/-- ACC_INIT_APPLIED: the home slice zeroes and opens the tile, unless it is OPEN (R243). What a peer holds of the slot table has come
before. -/
def State.applyInit (s : State) (loom : Nat) (ev : Bool) (id : Nat) : Option State :=
  let c := s.ctxAt loom ev
  (c.accOps.find? (·.id == id)).bind (fun o =>
    if o.drain ∨ !c.opTurn o then none
    else if (s.sliceGone o.tile).isSome then (s.sliceGone o.tile).map (s.failAccOp loom ev o)
    else if (s.tile o.tile).state = .open then
      some (s.failAccOp loom ev o { accState o.tile with cause := 10 })
    else if o.slots.any (·.remote c.peer) && !o.asked then some (s.askSlots loom ev o)
    else if ((o.slots.filter (·.remote c.peer)).map (·.len)).sum != (o.slotGot.map (fun g => g.2.length)).sum then none
    else
      match s.slotsHere c o.slots with
      | .error f => some (s.failAccOp loom ev o f)
      | .ok slots =>
        let int := o.value.getLsbD 16
        let t' : Tile := { s.tile o.tile with state := .open, merged := 0, expect := (o.value.extractLsb' 0 13).toNat, int := int,
                                              slotSpans := slots, slotData := o.slotGot }
        some (((s.zeroRange (tilePa o.tile) (tileBytes int)).setTile o.tile t').finishAccOp loom ev id))

/-- ACC_INIT_APPLIED. -/
def execAccInitApplied (loom : Nat) (ev : Bool) (op : Nat) (s : State) := s.event (s.applyInit loom ev op)

/-! ## ACC.DRAIN (R257, R258) -/

/-- The checks of the entry that a drain reads (R85, R137, R257). -/
def drainEntry (full int : Bool) (e : BitVec 16) : Act Fmt := do
  let o := entOFMT e
  check (Nat.ble o 9 && Nat.ble (entRND e) 5) (fmtFault 1 e)
  check (if int then o == 9 || o == 0 || o == 1 else Nat.ble o 4) (fmtFault 2 e)
  check (!withheld full o) (fmtFault 3 e)
  check (entRND e != 4) (fmtFault 4 e)
  return (Fmt.ofCode o).getD .fp32

/-- Whether the tile that a drain will meet is an integer tile: the context's own latest ACC.INIT of it that is not applied, or the
tile as it stands. -/
def State.drainsInt (s : State) (c : Ctx) (n : Nat) : Bool :=
  match (c.accOps.filter (fun o => !o.drain && o.tile == n)).getLast? with
  | some o => o.value.getLsbD 16
  | none => (s.tile n).int

/-- The rows of a drain as runs. -/
def drainRuns (dest : W64) (pitch : Int) (w : Nat) : List Run :=
  (List.range 128).map (fun r => ⟨.copyDst, 0x3C, r * (128 * w), addOffset dest (r * pitch), 128 * w⟩)

/-- ACC.DRAIN (DEDUCED, log 59). -/
def execAccDrain (t : Tok) (ra rb : BitVec 6) (st : BitVec 4) (aP ab : BitVec 6) (s : State) :=
  s.command t (fun c => do
    let dest ← c.rdA ra
    let caddr ← c.rdA rb
    let pitch := (← c.rdA aP).extractLsb' 0 32
    let bar ← c.rdA ab
    check (dest.toNat % 4 == 0) (faultOf 4 4 dest.toNat dest.toNat)
    check (pitch.toNat % 4 == 0) (faultOf 4 4 dest.toNat pitch.toNat)
    check (caddr.toNat % 65536 == 0) (faultOf 4 4 caddr.toNat caddr.toNat)
    barrierAligned bar
    let e := s.fmtEntry c (selIndex c.ftbase c.ea.lc)
    let w := ((Fmt.ofCode (entOFMT e)).getD .fp32).bytes
    let spss ← s.checkCommand s.cur.who s.cur.loom c.peer
      (drainRuns dest pitch.toInt w ++ [⟨.tileC, 0x3C, 0, caddr, 65536⟩] ++ barrierRun 0x3C ab bar)
    let n : Nat := (((spss.getD 128 []).head?).map (fun sp => sp.pa / 65536)).getD 0
    let int := s.drainsInt c n
    let _ ← drainEntry (s.fullService s.cur.loom) int e
    check (!int || caddr.toNat % 131072 == 0) (faultOf 4 4 caddr.toNat caddr.toNat)
    check (Nat.ble (128 * w) pitch.toInt.natAbs) (faultOf 9 5)
    let tsps ← s.run c .tileC 0x3C 0 caddr (tileBytes int)
    c.fenceFree st
    match tileOf int tsps with
    | none => return (s.setCtx (c.postNow .A t)).raiseAsync s.cur.loom s.cur.ev (accState n)
    | some n =>
      let rows := (spss.take 128).flatten
      let rs := s.carriedBy c st (namedBarrier ab bar) rows
      return s.queueAccOp t (c.release rs) { id := 0, drain := true, tile := n, caddr := caddr, rows := rows, ofmt := entOFMT e,
                                             rnd := entRND e, stream := st, after := coveredBy rs,
                                             barrier := if ab = 0 then none else ((spss.getD 129 []).head?) })

/-- One row of a tile converted: its bytes and flags (R81, R90). -/
def drainRow (m : Memory) (n : Nat) (int : Bool) (f : Fmt) (mode : RMode) (r : Nat) : List Byte × Flags :=
  let one (k : Nat) : Nat × Flags :=
    let x := Memory.readLE m (tilePa n + (128 * r + k) * elemBytes int) (elemBytes int)
    if int && f == .int32 then
      let v := accOf x
      let w := if v < -(2 ^ 31) then -(2 ^ 31) else if 2 ^ 31 - 1 < v then 2 ^ 31 - 1 else v
      ((BitVec.ofInt 32 w).toNat, if w = v then 0 else fSAT)
    else if int then
      let v := accOf x
      f.encode mode (.fin (decide (v < 0)) v.natAbs 0)
    else if f = .fp32 then (x, 0)
    else f.encode mode (Fmt.fp32.decode x)
  let rs := (List.range 128).map one
  (rs.flatMap (fun x => leBytes f.bytes x.1), rs.foldl (fun a x => a ||| x.2) 0)

/-- A row has been performed: it is counted, and the last one ends the drain. `runs` are its bytes where they lie here. -/
def State.rowDone (s : State) (loom : Nat) (ev : Bool) (id row : Nat) (runs : List (Nat × Nat) := []) : State :=
  let c := s.ctxAt loom ev
  match c.accOps.find? (·.id == id) with
  | none => s
  | some o =>
    let left := o.waitRows.erase row
    let s := s.modAccOp loom ev id (fun o => { o with waitRows := left })
    if left.contains row then s
    else
      let fl := o.rowFlags.getD row 0
      match s.countFor c.peer o.barrier (128 * ((Fmt.ofCode o.ofmt).getD .fp32).bytes) fl runs with
      | (s, some f) => s.failAccOp loom ev o f
      | (s, none) =>
        let s := if o.barrier.isSome then s.notePickFlags loom ev fl else s
        if left.isEmpty then s.finishAccOp loom ev id else s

----------

**Work to complete:** Quote the material exactly, leaving nothing out.

**Response to the exercise:**
/-- ACC_INIT_APPLIED: the home slice zeroes and opens the tile, unless it is OPEN (R243). What a peer holds of the slot table has come
before. -/
def State.applyInit (s : State) (loom : Nat) (ev : Bool) (id : Nat) : Option State :=
  let c := s.ctxAt loom ev
  (c.accOps.find? (·.id == id)).bind (fun o =>
    if o.drain ∨ !c.opTurn o then none
    else if (s.sliceGone o.tile).isSome then (s.sliceGone o.tile).map (s.failAccOp loom ev o)
    else if (s.tile o.tile).state = .open then
      some (s.failAccOp loom ev o { accState o.tile with cause := 10 })
    else if o.slots.any (·.remote c.peer) && !o.asked then some (s.askSlots loom ev o)
    else if ((o.slots.filter (·.remote c.peer)).map (·.len)).sum != (o.slotGot.map (fun g => g.2.length)).sum then none
    else
      match s.slotsHere c o.slots with
      | .error f => some (s.failAccOp loom ev o f)
      | .ok slots =>
        let int := o.value.getLsbD 16
        let t' : Tile := { s.tile o.tile with state := .open, merged := 0, expect := (o.value.extractLsb' 0 13).toNat, int := int,
                                              slotSpans := slots, slotData := o.slotGot }
        some (((s.zeroRange (tilePa o.tile) (tileBytes int)).setTile o.tile t').finishAccOp loom ev id))

/-- ACC_INIT_APPLIED. -/
def execAccInitApplied (loom : Nat) (ev : Bool) (op : Nat) (s : State) := s.event (s.applyInit loom ev op)

/-! ## ACC.DRAIN (R257, R258) -/

/-- The checks of the entry that a drain reads (R85, R137, R257). -/
def drainEntry (full int : Bool) (e : BitVec 16) : Act Fmt := do
  let o := entOFMT e
  check (Nat.ble o 9 && Nat.ble (entRND e) 5) (fmtFault 1 e)
  check (if int then o == 9 || o == 0 || o == 1 else Nat.ble o 4) (fmtFault 2 e)
  check (!withheld full o) (fmtFault 3 e)
  check (entRND e != 4) (fmtFault 4 e)
  return (Fmt.ofCode o).getD .fp32

/-- Whether the tile that a drain will meet is an integer tile: the context's own latest ACC.INIT of it that is not applied, or the
tile as it stands. -/
def State.drainsInt (s : State) (c : Ctx) (n : Nat) : Bool :=
  match (c.accOps.filter (fun o => !o.drain && o.tile == n)).getLast? with
  | some o => o.value.getLsbD 16
  | none => (s.tile n).int

/-- The rows of a drain as runs. -/
def drainRuns (dest : W64) (pitch : Int) (w : Nat) : List Run :=
  (List.range 128).map (fun r => ⟨.copyDst, 0x3C, r * (128 * w), addOffset dest (r * pitch), 128 * w⟩)

/-- ACC.DRAIN (DEDUCED, log 59). -/
def execAccDrain (t : Tok) (ra rb : BitVec 6) (st : BitVec 4) (aP ab : BitVec 6) (s : State) :=
  s.command t (fun c => do
    let dest ← c.rdA ra
    let caddr ← c.rdA rb
    let pitch := (← c.rdA aP).extractLsb' 0 32
    let bar ← c.rdA ab
    check (dest.toNat % 4 == 0) (faultOf 4 4 dest.toNat dest.toNat)
    check (pitch.toNat % 4 == 0) (faultOf 4 4 dest.toNat pitch.toNat)
    check (caddr.toNat % 65536 == 0) (faultOf 4 4 caddr.toNat caddr.toNat)
    barrierAligned bar
    let e := s.fmtEntry c (selIndex c.ftbase c.ea.lc)
    let w := ((Fmt.ofCode (entOFMT e)).getD .fp32).bytes
    let spss ← s.checkCommand s.cur.who s.cur.loom c.peer
      (drainRuns dest pitch.toInt w ++ [⟨.tileC, 0x3C, 0, caddr, 65536⟩] ++ barrierRun 0x3C ab bar)
    let n : Nat := (((spss.getD 128 []).head?).map (fun sp => sp.pa / 65536)).getD 0
    let int := s.drainsInt c n
    let _ ← drainEntry (s.fullService s.cur.loom) int e
    check (!int || caddr.toNat % 131072 == 0) (faultOf 4 4 caddr.toNat caddr.toNat)
    check (Nat.ble (128 * w) pitch.toInt.natAbs) (faultOf 9 5)
    let tsps ← s.run c .tileC 0x3C 0 caddr (tileBytes int)
    c.fenceFree st
    match tileOf int tsps with
    | none => return (s.setCtx (c.postNow .A t)).raiseAsync s.cur.loom s.cur.ev (accState n)
    | some n =>
      let rows := (spss.take 128).flatten
      let rs := s.carriedBy c st (namedBarrier ab bar) rows
      return s.queueAccOp t (c.release rs) { id := 0, drain := true, tile := n, caddr := caddr, rows := rows, ofmt := entOFMT e,
                                             rnd := entRND e, stream := st, after := coveredBy rs,
                                             barrier := if ab = 0 then none else ((spss.getD 129 []).head?) })

/-- One row of a tile converted: its bytes and flags (R81, R90). -/
def drainRow (m : Memory) (n : Nat) (int : Bool) (f : Fmt) (mode : RMode) (r : Nat) : List Byte × Flags :=
  let one (k : Nat) : Nat × Flags :=
    let x := Memory.readLE m (tilePa n + (128 * r + k) * elemBytes int) (elemBytes int)
    if int && f == .int32 then
      let v := accOf x
      let w := if v < -(2 ^ 31) then -(2 ^ 31) else if 2 ^ 31 - 1 < v then 2 ^ 31 - 1 else v
      ((BitVec.ofInt 32 w).toNat, if w = v then 0 else fSAT)
    else if int then
      let v := accOf x
      f.encode mode (.fin (decide (v < 0)) v.natAbs 0)
    else if f = .fp32 then (x, 0)
    else f.encode mode (Fmt.fp32.decode x)
  let rs := (List.range 128).map one
  (rs.flatMap (fun x => leBytes f.bytes x.1), rs.foldl (fun a x => a ||| x.2) 0)

/-- A row has been performed: it is counted, and the last one ends the drain. `runs` are its bytes where they lie here. -/
def State.rowDone (s : State) (loom : Nat) (ev : Bool) (id row : Nat) (runs : List (Nat × Nat) := []) : State :=
  let c := s.ctxAt loom ev
  match c.accOps.find? (·.id == id) with
  | none => s
  | some o =>
    let left := o.waitRows.erase row
    let s := s.modAccOp loom ev id (fun o => { o with waitRows := left })
    if left.contains row then s
    else
      let fl := o.rowFlags.getD row 0
      match s.countFor c.peer o.barrier (128 * ((Fmt.ofCode o.ofmt).getD .fp32).bytes) fl runs with
      | (s, some f) => s.failAccOp loom ev o f
      | (s, none) =>
        let s := if o.barrier.isSome then s.notePickFlags loom ev fl else s
        if left.isEmpty then s.finishAccOp loom ev id else s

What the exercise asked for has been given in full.